When a provider uploads custom Python code into a clean room, the template calls Python functions with the syntax
cleanroom.function_name
. More details here.When a consumer uploads custom Python code into a clean room, the template calls the function with the bare
function_name
value passed toconsumer.generate_python_request_template
(not scoped tocleanroom
as provider code is). More details here.
Provider code example:
-- Provider uploads a Python function that takes two numbers and returns the sum.
call samooha_by_snowflake_local_db.provider.load_python_into_cleanroom(
$cleanroom_name,
'simple_addition', -- Function name to use in the template
['someval integer', 'added_val integer'], -- Arguments
[], -- No packages needed
'integer', -- Return type
'main', -- Handler for function name
$$
def main(input, added_val):
return input + int(added_val)
$$
);
-- Template passes value from each row to the function, along with a
-- caller-supplied argument named 'increment'
call samooha_by_snowflake_local_db.provider.add_custom_sql_template(
$cleanroom_name,
'simple_python_example',
$$
SELECT val, cleanroom.simple_addition(val, {{ increment | sqlsafe }})
FROM VALUES (5),(8),(12),(39) AS P(val);
$$
);
Security considerations¶
A template must evaluate to a single SELECT query, which is executed by the clean room native application. The template is not executed with the identity of the current user.
The user does not have direct access to any data within the clean room; all access is through the native application via the template results.
Apply a policy filter any time a column is used in your query, even when you define a column name explicitly in the template, or when
the column or table is provided by you. You might change your join or column policies later, or change the column, and forget to update the
template. For any columns provided by the user, you should apply a join_policy
, column_policy
, join_and_column_policy
, or
activation_policy
filter.
Next steps¶
After you’ve mastered the templating system, read the specifics for implementing a clean room with your template type:
Provider templates are templates written by the provider. This is the default use case.

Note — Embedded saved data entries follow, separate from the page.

theorem countDraws_changes (n : Nat) (s : State) :
    Changes [.eph] s (countDraws n s) := by
  unfold countDraws
  repeat' first
    | assumption
    | decide
    | with_reducible apply Changes.refl
    | with_reducible apply Changes.after (State.onEph_changes ..)
    | dsimp only
    | split
    | simp only [id_eq]
    | (intro p hp; cases p <;> first | rfl | (exfalso; revert hp; decide))

theorem draw_changes (n : Nat) (s : State) :
    Changes [.eph, .freeCtr] s (draw n s).2 := by
  unfold draw
  repeat' first
    | assumption
    | decide
    | with_reducible apply Changes.refl
    | with_reducible apply Changes.after (countDraws_changes ..)
    | dsimp only
    | split
    | with_reducible apply Changes.set_freeCtr
    | simp only [id_eq]
    | (intro p hp; cases p <;> first | rfl | (exfalso; revert hp; decide))

theorem useKey_changes (i : SlotId) (engine : Engine) (owner : Nat) (s : State) :
    Changes [.alerts, .sys, .eph] s (useKey i engine owner s).2.2 := by
  unfold useKey
  repeat' first
    | assumption
    | decide
    | with_reducible apply Changes.refl
    | with_reducible apply Changes.after (State.onEph_changes ..)
    | with_reducible apply Changes.after (alert_changes ..)
    | dsimp only
    | split
    | simp only [id_eq]
    | (intro p hp; cases p <;> first | rfl | (exfalso; revert hp; decide))

theorem extend_changes (i : Fin 16) (d : Bytes) (s : State) :
    Changes [.meas] s (extend i d s) := by
  unfold extend
  repeat' first
    | assumption
    | decide
    | with_reducible apply Changes.refl
    | dsimp only
    | split
    | with_reducible apply Changes.set_meas
    | simp only [id_eq]
    | (intro p hp; cases p <;> first | rfl | (exfalso; revert hp; decide))

theorem writeSlot_changes (i : SlotId) (key : Bytes) (klen : Nat) (parent : Option SlotId) (owner : Nat) (engines : List Engine) (lifetime : Lifetime) (uses : Nat) (s : State) :
    Changes [.eph, .chr] s (writeSlot i key klen parent owner engines lifetime uses s) := by
  unfold writeSlot
  repeat' first
    | assumption
    | decide
    | with_reducible apply Changes.refl
    | with_reducible apply Changes.after (ephCommand_changes ..)
    | with_reducible apply Changes.after (State.onEph_changes ..)
    | dsimp only
    | split
    | simp only [id_eq]
    | (intro p hp; cases p <;> first | rfl | (exfalso; revert hp; decide))

/-! ### AlmOps -/

theorem almStart_changes (who : AlmWho) (j : AlmJob) (s : State) :
    Changes [.alm] s (almStart who j s) := by
  unfold almStart
  repeat' first
    | assumption
    | decide
    | with_reducible apply Changes.refl
    | with_reducible apply Changes.after (State.onAlm_changes ..)
    | dsimp only
    | split
    | simp only [id_eq]
    | (intro p hp; cases p <;> first | rfl | (exfalso; revert hp; decide))

theorem almAlert_changes (status : Nat) (s : State) :
    Changes [.alerts, .sys] s (almAlert status s) := by
  unfold almAlert
  repeat' first
    | assumption
    | decide
    | with_reducible apply Changes.refl
    | with_reducible apply Changes.after (alert_changes ..)
    | dsimp only
    | split
    | simp only [id_eq]
    | (intro p hp; cases p <;> first | rfl | (exfalso; revert hp; decide))

theorem almAnswer_changes (status : Nat) (reply : Bytes) (s : State) :
    Changes [.spdm, .out] s (almAnswer status reply s) := by
  unfold almAnswer
  repeat' first
    | assumption
    | decide
    | with_reducible apply Changes.refl
    | with_reducible apply Changes.after (answer_changes ..)
    | with_reducible apply Changes.after (asType_changes ..)
    | dsimp only
    | split
    | simp only [id_eq]
    | (intro p hp; cases p <;> first | rfl | (exfalso; revert hp; decide))

theorem almNext_changes (s : State) :
    Changes [.alm] s (almNext s) := by
  unfold almNext
  repeat' first
    | assumption
    | decide
    | with_reducible apply Changes.refl
    | with_reducible apply Changes.after (State.onAlm_changes ..)
    | dsimp only
    | split
    | simp only [id_eq]
    | (intro p hp; cases p <;> first | rfl | (exfalso; revert hp; decide))

theorem almInterrupt_changes (status : Nat) (s : State) :
    Changes [.alm, .spdm, .freeCtr, .out] s (almInterrupt status s) := by
  unfold almInterrupt
  repeat' first
    | assumption
    | decide
    | with_reducible apply Changes.refl
    | with_reducible apply Changes.after (State.onAlm_changes ..)
    | with_reducible apply Changes.after (almNext_changes ..)
    | with_reducible apply Changes.after (almAnswer_changes ..)
    | dsimp only
    | split
    | with_reducible apply Changes.set_freeCtr
    | simp only [id_eq]
    | (intro p hp; cases p <;> first | rfl | (exfalso; revert hp; decide))

theorem almEnd_changes (status : Nat) (reply : Bytes) (s : State) :
    Changes [.alerts, .sys, .alm, .spdm, .out] s (almEnd status reply s) := by
  unfold almEnd
  repeat' first
    | assumption
    | decide
    | with_reducible apply Changes.refl
    | with_reducible apply Changes.after (almNext_changes ..)
    | with_reducible apply Changes.after (State.onAlm_changes ..)
    | with_reducible apply Changes.after (almAnswer_changes ..)
    | with_reducible apply Changes.after (almAlert_changes ..)
    | dsimp only
    | split
    | simp only [id_eq]
    | (intro p hp; cases p <;> first | rfl | (exfalso; revert hp; decide))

Consumer templates are templates written by the consumer. In some cases, a clean room creator wants to enable the consumer to create, upload, and run their own templates to the clean room.
Activation templates create a results table after a successful run. Depending on the activation template, the results table can either be saved to the provider or consumer’s account outside the clean room, or sent to a third-party activation provider listed in the Activation Hub.
Chained templates allow you to chain together multiple templates where the output of each template is used by the next template in the chain.